On January 7, 1980, Larry Williams was found in his Laurel Canyon home with his hands cuffed behind his back and a bullet in his head. The LAPD deemed it a suicide but most people who knew him thought he was murdered. Various theories on who might have killed Larry Williams have been floated over the years, suspects named include Watson (which is almost certainly not true) and the LAPD. The rumor that the words Space Guitar were carved into his chest however can me traced back to yours truly and my own sad attempt at humor when writing the liner notes for the CD re-issue of Two For The Price Of One. I made it up, thinking most fans would get the joke, unfortunately I’ve seen the story re-printed as evidence that Watson had something to do with Williams murder. Not everyone gets my jokes. Anyway, at this late date it’s unlikely we’ll ever know the truth about who pulled the trigger on Larry Williams.

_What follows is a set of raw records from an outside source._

/-- Entries 0x8000 (R309). A Ledger without a durable or replicated record has no such LSN (log entry 29). -/
def State.read8000 (s : State) (sub : Nat) : DVal :=
  let l := s.ledger
  match sub with
  | 0x01 => .num (match l.durable with | some n => n.toNat | none => partNum 0x8000 0x01 0)
  | 0x02 => .num (match l.replicated with | some n => n.toNat | none => partNum 0x8000 0x02 0)
  | 0x03 => .num l.checkpoint.toNat
  | 0x04 => .num l.subs.length
  | 0x05 => .num l.busy
  | 0x06 => .num l.dups
  | 0x07 => .num l.staleGap
  | 0x08 => .num l.commits
  | 0x09 => .num l.drops
  | 0x0A => .num l.replFails
  | 0x0B => .num l.mode
  | 0x0C => .num (4161536 - l.journal.foldl (fun n j => if j.applied then n else n + recCount j.r) 0)
  | 0x0D => .num s.sealedParcels
  | 0x0E => .num l.restFails
  | _ => .num 0

/-! ## Recorder -/

/-- The 64 bytes that the reader finds for a SEQ (R507, R508, R510, R512): a pending record, or what its slot holds. A slot no record
has been written to stands erased; one that was erased or torn since is open (log entry 29). -/
def State.recordAt (s : State) (seq : Nat) : List Byte :=
  if s.recd.next ≤ seq then List.replicate 64 0xFF
  else
    match s.recd.buffer.find? (fun r => decide (r.seq = seq)) with
    | some r => r.bytes
    | none =>
      match s.recd.flash.find? (fun r => decide (slotOf r.seq = slotOf seq)) with
      | some r => r.bytes
      | none => bytesOfNat 64 (partNum 0x9000 0x06 seq)

/-- Entries 0x9000 (R512). -/
def State.read9000 (s : State) (sel sub : Nat) : DVal :=
  let r := s.recd
  match sub with
  | 0x01 => .num r.next
  | 0x02 => .num r.oldest
  | 0x03 => .num (match r.buffer with | x :: _ => x.seq | [] => r.next)
  | 0x04 => .num r.buffer.length
  | 0x05 => .num sel
  | 0x06 => .bytes ((List.range 64).flatMap (fun k => s.recordAt (sel + k)))
  | 0x07 => .num r.lost
  | 0x08 => .num r.flushes
  | 0x0A => .num r.torn
  | 0x0B => .num r.busy
  | _ => .num 0

/-! ## Management, health, anchors, identity -/

/-- Entries 0xF000 (R471, R530). -/
def State.readF000 (s : State) (sub : Nat) : DVal :=
  let m := s.mgmt
  match sub with
  | 0x01 => .num m.boot.running.toNat
  | 0x02 => .num m.boot.verA.toNat
  | 0x03 => .num m.boot.verB.toNat
  | 0x04 => .num m.boot.svn
  | 0x05 => .num (if m.boot.trial = 1 then 1 else if m.boot.failed then 2 else 0)
  | 0x08 => .num m.sramUnc
  | 0x09 => .num m.wdWarn
  | 0x0A => .num m.spurious
  | 0x0B => .num m.stray
  | 0x0C => .num m.adc.overruns
  | 0x0D => .num m.adc.missed
  | 0x0E => .num m.adc.urgents
  | 0x0F => .num (m.fcounts.foldl (fun n x => max n x.2) 0)
  | 0x10 => boolVal m.entropy
  | 0x11 => .num m.sramCorr
  | 0x13 => .num s.dawn.shutdown
  | 0x14 => .num (if s.dawn.stopped then 128 + s.dawn.step else s.dawn.step)
  | 0x15 => .num s.dawn.duration
  | _ => .num 0

/-- Every partition the device knows of is loaded: those it holds, of which there is one, and those of the accounts it is home of, with
no mirror page still waiting for its partition (R274 step 3). -/
def State.clusterLoaded (s : State) : Bool :=
  s.mem.held.isEmpty && s.parts.any (fun x => decide (x.2.st ≠ .free)) &&
  s.parts.all (fun x => decide (x.2.st = .free) || (x.2.loaded && s.allResident x.1)) &&
  s.accts.all (fun x => decide (x.2.st = .free) || decide (x.2.part = 0xFE) || decide (x.2.home ≠ s.dict.addr) ||
    (s.part x.2.part.toNat).loaded)

/-- Return readiness (R274, R398): 3 once Dawn is complete, every copy is received with sound digests, and every partition is loaded with
its arrays Resident. -/
def State.readiness (s : State) : Nat :=
  if s.health.ready = 2 ∧ s.dawn.step = 11 ∧ s.health.badMirrors = [] ∧ s.clusterLoaded = true then 3
  else s.health.ready

/-- Entries 0xF010 (R398). -/
def State.readF010 (s : State) (sub : Nat) : DVal :=
  let h := s.health
  match sub with
  | 0x01 => .num h.st
  | 0x02 => .num h.cause.toNat
  | 0x03 => .num h.frame
  | 0x04 => boolVal h.flag
  | 0x07 => .num h.residue
  | 0x08 => .num h.ownClear
  | 0x09 => blobOf 4 ((List.range 11).map (fun l => (s.link l).clearFails))
  | 0x0A => .num h.driftEvals
  | 0x0B => .num h.drifting
  | 0x0C => .num h.probes
  | 0x0D => .num h.trees
  | 0x0E => .num s.fu.adopted.length
  | 0x0F => .num h.later
  | 0x10 => .num h.firstUse
  | 0x11 => .num s.readiness
  | _ => .num 0

/-- Entries 0xF020 of anchor `k` (R483). -/
def State.readF020 (s : State) (k sub : Nat) : DVal :=
  let a := SMap.get s.dict.anchors none k
  match sub with
  | 0x01 => .num k
  | 0x02 => .num (match a with | some x => x.role | none => 0)
  | 0x03 => .num (match a with | some x => x.tenant.toNat | none => 0)
  | 0x04 => .bytes (match a with | some x => x.cert | none => [])
  | 0x05 => match a with
    | some x => .bytes (bytesOfNat 48 x.digest.toNat).reverse
    | none => partBytes 0xF020 0x05 k 48
  | 0x08 => .num (s.dict.sessions.filter (fun u => u.done)).length
  | 0x09 => .num s.dict.hsFails
  | 0x0A => .num s.dict.idle.toNat
  | 0x0B => .num s.dict.authDrops
  | _ => .num 0
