/-- Resets on request (R519-R522, R528): a warm reset keeps the Ledger and the retained blocks, zeroes every other block and stands
again before the first Dawn step; a cold reset keeps neither scratchpad, accounts nor stacks; an orderly shutdown with every partition
Free saves hours, counts and corrections, and once the recorder's flush has ended it falls silent with its lasers off. Each answers its
request. Where the flag of a Twilight is to be cleared, a warm reset keeps no more than a cold one (R394). -/
def Obligations.ResetsAndShutdownOnRequest : Prop :=
  (∀ (m : UoaMsg) (u : UoaSess) (s : State), s.acceptsWrite m u 0xF000 0x12 (.num 1) = true → s.ledger.mode ≠ 1 → s.health.clearing = true →
    ∃ t, exec (.warmResetRequest m (.num 1)) s = .next t ∧ Replied m u 0x13 [0] s t ∧ t.dawn.step = 0 ∧ t.dawn.warm = false ∧
      t.spad = [] ∧ t.accts = [] ∧ t.mem.data = [] ∧ t.ledger.journal = []) ∧
  (∀ (m : UoaMsg) (u : UoaSess) (s : State), s.acceptsWrite m u 0xF000 0x12 (.num 1) = true → s.ledger.mode ≠ 1 →
    s.health.clearing = false →
    ∃ t, exec (.warmResetRequest m (.num 1)) s = .next t ∧ Replied m u 0x13 [0] s t ∧ t.dawn.request = 1 ∧ t.dawn.step = 0 ∧
      t.dawn.warm = true ∧ t.ledger.journal = s.ledger.journal ∧ t.ledger.mode = 2 ∧
      (∀ a, (∀ x ∈ s.host.windows, x.2.st ≠ 0 → a < 128 * x.2.base ∨ 128 * x.2.base + 16384 * x.2.chunks ≤ a) →
        Cells.get t.mem.data a = Cells.get s.mem.data a) ∧ (∀ n, (t.window n).st = 0) ∧
      t.recd.buffer = [] ∧
      ∀ a, Cells.get t.spad a =
        (if (SMap.get (s.tile (a / padBytes)).blocks {} ((a % padBytes) / 32768)).retained then Cells.get s.spad a else 0)) ∧
  (∀ (m : UoaMsg) (u : UoaSess) (s : State), s.acceptsWrite m u 0xF000 0x12 (.num 2) = true →
    ∃ t, exec (.coldResetRequest m (.num 2)) s = .next t ∧ Replied m u 0x13 [0] s t ∧ t.dawn.request = 2 ∧ t.dawn.step = 0 ∧
      t.dawn.warm = false ∧ t.spad = [] ∧ t.accts = [] ∧ t.mem.data = [] ∧ t.ledger.journal = [] ∧ t.ledger.subs = [] ∧
      t.recd.buffer = []) ∧
  (∀ (m : UoaMsg) (u : UoaSess) (s : State), s.acceptsWrite m u 0xF000 0x12 (.num 3) = true → (∀ x ∈ s.parts, x.2.st = .free) →
    ∃ t, exec (.orderlyShutdown m (.num 3)) s = .next t ∧ Replied m u 0x13 [0] s t ∧ t.dawn.shutdown = 1 ∧
      t.dawn.hoursSaved = s.dawn.hours ∧ t.recd.flushing.isSome = true ∧ FlashCls.counts ∈ t.mgmt.fqueue ∧
      ∀ x ∈ t.arrays, x.2.corrSaved = x.2.corr) ∧
  (∀ (n : Nat) (s : State), s.power.rails = true → s.recd.flushing = some n → s.recd.again = false → s.dawn.shutdown = 1 →
    ∃ t, exec .flushEnd s = .next t ∧ t.health.silent = true ∧ t.dawn.shutdown = 2 ∧ t.recd.flushing = none ∧
      ∀ x ∈ t.mods, x.2.en = false ∧ x.2.lit = 0)

/-- The access protocol (R484-R492): a Hello that reaches an anchor opens a session in handshake with the anchor's role and tenant, and
a Finish with a good signature establishes it; a Read answers each item and changes nothing but the dictionary's own sessions and
replies; a refused Write item changes only the recorder and the reply; a staged start frame waits; Describe answers; Close and the idle
timeout end the session; a store that is full goes on in its other generation. -/
def Obligations.AccessProtocolRuns : Prop :=
  (∀ (m : UoaMsg) (nonce : BitVec 256) (key : BitVec 776) (c : ChainCheck) (second : Nat) (k : Fin 16) (a : Anchor) (s : State),
    s.uoaReaches m = true → m.upset = false → s.dict.hellosOf m.src.addr second < 8 → m.vmajor = 1 → m.gen = 0 → m.rsvd = 0 → m.type = 0x01 →
    131 ≤ m.length.toNat → m.length.toNat ≤ 4576 → m.count = 0 → s.helloAnchor c = some (k, a) → s.mgmt.entropy = true → s.dict.sessions.length < 32 →
    ∃ t x r, exec (.uoaHello m nonce key c second) s = .next t ∧ t.dict.sessions = s.dict.sessions ++ [x] ∧ x.id = s.dict.nextId ∧
      x.anchor = k ∧ x.role = a.role ∧ x.tenant = a.tenant ∧ x.done = false ∧ x.nonce = nonce ∧ x.key = key ∧ t.dict.out = s.dict.out ++ [r] ∧
      r.session = s.dict.nextId ∧ r.status = 0 ∧ r.type = 0x02) ∧
  (∀ (m : UoaMsg) (u : UoaSess) (s : State),
    s.uoaReaches m = true → m.upset = false → s.uoaSess m.session = some u → m.tagOk = true → u.fresh m.seq = true →
    u.done = false → m.seq = 1 →
    m.vmajor = 1 → m.gen = 0 → m.rsvd = 0 → m.type = 0x03 → m.length = 96 → m.count = 0 →
    ∃ t x, exec (.uoaFinish m true) s = .next t ∧ t.uoaSess u.id = some x ∧ x.done = true ∧ x.role = u.role ∧
      Replied m u 0x04 [0] s t) ∧
  (∀ (m : UoaMsg) (u : UoaSess) (sigOk : Bool) (s : State),
    s.uoaReaches m = true → m.upset = false → s.uoaSess m.session = some u → m.tagOk = true → u.fresh m.seq = true →
    u.done = true →
    ∃ t r, exec (.uoaFinish m sigOk) s = .next t ∧ t = { s with dict := t.dict } ∧ t.dict.out = s.dict.out ++ [r] ∧
      r.status = (if m.vmajor = 1 then 0x0001 else 0x0002) ∧ r.type = 0x04) ∧
  (∀ (m : UoaMsg) (u : UoaSess) (r : ReadItem) (e : Entry) (s : State),
    s.acceptsRequest m u 0x10 10 1 = true → r.rsvd = 0 → findEntry r.index.toNat r.sub.toNat = some e →
    s.readStatus u r.index.toNat r.sub.toNat r.offset.toNat r.maxlen.toNat e = 0 → r.sub ≠ 0x80 →
    ∃ t y, exec (.uoaRead m [r]) s = .next t ∧ t = { s with dict := t.dict } ∧ Replied m u 0x11 [0] s t ∧
      t.dict.out = s.dict.out ++ [y] ∧ y.items.map (fun x => x.value) =
        [some (cutVal (s.dictRead u r.index.toNat r.sub.toNat) r.offset.toNat r.maxlen.toNat)]) ∧
  (∀ (m : UoaMsg) (u : UoaSess) (n : Nat) (s : State),
    let w : WriteItem := { index := 0x1100, sub := 0x03, type := 0x05, offset := 0, value := .num n }
    s.acceptsWrite m u 0x1100 0x03 (.num n) = true →
    ∃ t, exec (.uoaWrite m [w]) s = .next t ∧ WriteAnswered m u 0x1100 0x03 s t ∧ t.dict.wall = BitVec.ofNat 64 n) ∧
  (∀ (m : UoaMsg) (u : UoaSess) (w : WriteItem) (e : Entry) (s : State),
    let st := s.itemStatus u (writeItemOf w) e
    s.firmware = true → s.acceptsRequest m u 0x12 (writeBytes [w]) 1 = true → findEntry w.index.toNat w.sub.toNat = some e →
    s.recorderFull (writeItemOf w) = false → s.power.failed = false → st ≠ 0 → st ≠ 0x0B →
    ∃ t, exec (.uoaWrite m [w]) s = .next t ∧ t = { s with dict := t.dict, recd := t.recd } ∧ Replied m u 0x13 [st] s t) ∧
  (∀ (m : UoaMsg) (u : UoaSess) (part : PartNo) (f : Nat) (e : Entry) (s : State),
    let w : StageItem :=
      { index := BitVec.ofNat 16 (partIndex part.toNat), sub := 0x07, type := 0x05, frame := 0, offset := 0, value := .num f }
    s.firmware = true → s.acceptsRequest m u 0x14 26 1 = true → findEntry (partIndex part.toNat) 0x07 = some e →
    s.itemStatus u (stageItemOf w) e = 0 → s.recorderFull (stageItemOf w) = false → s.power.failed = false →
    (s.part part.toNat).startF = none → s.fu.frame + 16 ≤ f → f < ones64 →
    ∃ t, exec (.uoaStage m [w]) s = .next t ∧ Replied m u 0x15 [0] s t ∧
      t.part part.toNat = { s.part part.toNat with startF := some f } ∧ ∀ k, k ≠ part.toNat → t.part k = s.part k) ∧
  (∀ (m : UoaMsg) (u : UoaSess) (items : List ReadItem) (s : State),
    s.acceptsRequest m u 0x16 (4 * items.length) items.length = true → (∀ i ∈ items, i.rsvd = 0) →
    ∃ t r, exec (.uoaDescribe m items) s = .next t ∧ t = { s with dict := t.dict } ∧ t.dict.out = s.dict.out ++ [r] ∧
      r.items = items.map describeItem ∧ r.status = 0 ∧ r.session = u.id) ∧
  (∀ (m : UoaMsg) (u : UoaSess) (s : State), s.acceptsRequest m u 0x1E 0 0 = true →
    ∃ t, exec (.uoaClose m) s = .next t ∧ t = { s with dict := t.dict } ∧ Replied m u 0x1F [] s t ∧
      ∀ x ∈ t.dict.sessions, x.id ≠ u.id) ∧
  (∀ (id : BitVec 32) (s : State), s.firmware = true →
    ∃ t, exec (.uoaIdleTimeout id) s = .next t ∧
      t = { s with dict := { s.dict with sessions := s.dict.sessions.filter (fun x => !decide (x.id = id)) } }) ∧
  (∀ s : State, s.firmware = true → s.power.failed = false →
    ∃ t, exec .dictionaryStoreRollover s = .next t ∧ t.dict = { s.dict with storeGen := 1 - s.dict.storeGen, storeLen := 0 } ∧
      FlashCls.store ∈ t.mgmt.fqueue)
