@[simp] theorem State.setPart_pending (n : Nat) (v : Part) : (s.setPart n v).pending = s.pending := rfl
@[simp] theorem State.setPart_free (n : Nat) (v : Part) : (s.setPart n v).free = s.free := rfl
@[simp] theorem State.setPart_arrays (n : Nat) (v : Part) : (s.setPart n v).arrays = s.arrays := rfl
@[simp] theorem State.setPart_tiles (n : Nat) (v : Part) : (s.setPart n v).tiles = s.tiles := rfl
@[simp] theorem State.setPart_spad (n : Nat) (v : Part) : (s.setPart n v).spad = s.spad := rfl
@[simp] theorem State.setPart_mesh (n : Nat) (v : Part) : (s.setPart n v).mesh = s.mesh := rfl
@[simp] theorem State.setPart_mem (n : Nat) (v : Part) : (s.setPart n v).mem = s.mem := rfl
@[simp] theorem State.setPart_parts (n : Nat) (v : Part) : (s.setPart n v).parts = SMap.set s.parts {} n v := rfl
@[simp] theorem State.setPart_accts (n : Nat) (v : Part) : (s.setPart n v).accts = s.accts := rfl
@[simp] theorem State.setPart_ledger (n : Nat) (v : Part) : (s.setPart n v).ledger = s.ledger := rfl
@[simp] theorem State.setPart_links (n : Nat) (v : Part) : (s.setPart n v).links = s.links := rfl
@[simp] theorem State.setPart_fu (n : Nat) (v : Part) : (s.setPart n v).fu = s.fu := rfl
@[simp] theorem State.setPart_host (n : Nat) (v : Part) : (s.setPart n v).host = s.host := rfl
@[simp] theorem State.setPart_health (n : Nat) (v : Part) : (s.setPart n v).health = s.health := rfl
@[simp] theorem State.setPart_mods (n : Nat) (v : Part) : (s.setPart n v).mods = s.mods := rfl
@[simp] theorem State.setPart_power (n : Nat) (v : Part) : (s.setPart n v).power = s.power := rfl
@[simp] theorem State.setPart_mgmt (n : Nat) (v : Part) : (s.setPart n v).mgmt = s.mgmt := rfl
@[simp] theorem State.setPart_dict (n : Nat) (v : Part) : (s.setPart n v).dict = s.dict := rfl
@[simp] theorem State.setPart_recd (n : Nat) (v : Part) : (s.setPart n v).recd = s.recd := rfl
@[simp] theorem State.setPart_dawn (n : Nat) (v : Part) : (s.setPart n v).dawn = s.dawn := rfl

@[simp] theorem State.updPart_pending (n : Nat) (f : Part → Part) : (s.updPart n f).pending = s.pending := rfl
@[simp] theorem State.updPart_free (n : Nat) (f : Part → Part) : (s.updPart n f).free = s.free := rfl
@[simp] theorem State.updPart_arrays (n : Nat) (f : Part → Part) : (s.updPart n f).arrays = s.arrays := rfl
@[simp] theorem State.updPart_tiles (n : Nat) (f : Part → Part) : (s.updPart n f).tiles = s.tiles := rfl
@[simp] theorem State.updPart_spad (n : Nat) (f : Part → Part) : (s.updPart n f).spad = s.spad := rfl
@[simp] theorem State.updPart_mesh (n : Nat) (f : Part → Part) : (s.updPart n f).mesh = s.mesh := rfl
@[simp] theorem State.updPart_mem (n : Nat) (f : Part → Part) : (s.updPart n f).mem = s.mem := rfl
@[simp] theorem State.updPart_parts (n : Nat) (f : Part → Part) : (s.updPart n f).parts = SMap.set s.parts {} n (f (SMap.get s.parts {} n)) := rfl
@[simp] theorem State.updPart_accts (n : Nat) (f : Part → Part) : (s.updPart n f).accts = s.accts := rfl
@[simp] theorem State.updPart_ledger (n : Nat) (f : Part → Part) : (s.updPart n f).ledger = s.ledger := rfl
@[simp] theorem State.updPart_links (n : Nat) (f : Part → Part) : (s.updPart n f).links = s.links := rfl
@[simp] theorem State.updPart_fu (n : Nat) (f : Part → Part) : (s.updPart n f).fu = s.fu := rfl
@[simp] theorem State.updPart_host (n : Nat) (f : Part → Part) : (s.updPart n f).host = s.host := rfl
@[simp] theorem State.updPart_health (n : Nat) (f : Part → Part) : (s.updPart n f).health = s.health := rfl
@[simp] theorem State.updPart_mods (n : Nat) (f : Part → Part) : (s.updPart n f).mods = s.mods := rfl
@[simp] theorem State.updPart_power (n : Nat) (f : Part → Part) : (s.updPart n f).power = s.power := rfl
@[simp] theorem State.updPart_mgmt (n : Nat) (f : Part → Part) : (s.updPart n f).mgmt = s.mgmt := rfl
@[simp] theorem State.updPart_dict (n : Nat) (f : Part → Part) : (s.updPart n f).dict = s.dict := rfl
@[simp] theorem State.updPart_recd (n : Nat) (f : Part → Part) : (s.updPart n f).recd = s.recd := rfl
@[simp] theorem State.updPart_dawn (n : Nat) (f : Part → Part) : (s.updPart n f).dawn = s.dawn := rfl

@[simp] theorem State.setAcct_pending (n : Nat) (v : Account) : (s.setAcct n v).pending = s.pending := rfl
@[simp] theorem State.setAcct_free (n : Nat) (v : Account) : (s.setAcct n v).free = s.free := rfl
@[simp] theorem State.setAcct_arrays (n : Nat) (v : Account) : (s.setAcct n v).arrays = s.arrays := rfl
@[simp] theorem State.setAcct_tiles (n : Nat) (v : Account) : (s.setAcct n v).tiles = s.tiles := rfl
@[simp] theorem State.setAcct_spad (n : Nat) (v : Account) : (s.setAcct n v).spad = s.spad := rfl
@[simp] theorem State.setAcct_mesh (n : Nat) (v : Account) : (s.setAcct n v).mesh = s.mesh := rfl
@[simp] theorem State.setAcct_mem (n : Nat) (v : Account) : (s.setAcct n v).mem = s.mem := rfl
@[simp] theorem State.setAcct_parts (n : Nat) (v : Account) : (s.setAcct n v).parts = s.parts := rfl
@[simp] theorem State.setAcct_accts (n : Nat) (v : Account) : (s.setAcct n v).accts = SMap.set s.accts {} n v := rfl
@[simp] theorem State.setAcct_ledger (n : Nat) (v : Account) : (s.setAcct n v).ledger = s.ledger := rfl
@[simp] theorem State.setAcct_links (n : Nat) (v : Account) : (s.setAcct n v).links = s.links := rfl
@[simp] theorem State.setAcct_fu (n : Nat) (v : Account) : (s.setAcct n v).fu = s.fu := rfl
@[simp] theorem State.setAcct_host (n : Nat) (v : Account) : (s.setAcct n v).host = s.host := rfl
@[simp] theorem State.setAcct_health (n : Nat) (v : Account) : (s.setAcct n v).health = s.health := rfl
@[simp] theorem State.setAcct_mods (n : Nat) (v : Account) : (s.setAcct n v).mods = s.mods := rfl
@[simp] theorem State.setAcct_power (n : Nat) (v : Account) : (s.setAcct n v).power = s.power := rfl
@[simp] theorem State.setAcct_mgmt (n : Nat) (v : Account) : (s.setAcct n v).mgmt = s.mgmt := rfl
@[simp] theorem State.setAcct_dict (n : Nat) (v : Account) : (s.setAcct n v).dict = s.dict := rfl
@[simp] theorem State.setAcct_recd (n : Nat) (v : Account) : (s.setAcct n v).recd = s.recd := rfl
@[simp] theorem State.setAcct_dawn (n : Nat) (v : Account) : (s.setAcct n v).dawn = s.dawn := rfl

From the mid-80’s through 2004 many outtakes from his glory days at Specialty have surfaced, and not all of them created artificially. The aforementioned Ace package– At His Finest, is an essential part of any record collection and contains a wealth of previously un-heard material including versions of Sugar Boy Crawford’s Jockamo (Iko Iko), Huey Smith’s Rockin’ Pneumonia and the Boogie Woogie Flu, Little Richard’s Heebie Jeebies, Lloyd Price’s Lawdy Miss Clawdy, and among the originals left on the shelf are alternate takes and unnisued tunes like Baby’s Crazy, Bad Boy (take 5, take 6), Hocus Pocus, You Bug Me Baby, The Dummy, Slow Down, and Hey Now, Hey Now.
Larry Williams– pimp, rocker, fashion plate. He sure was something.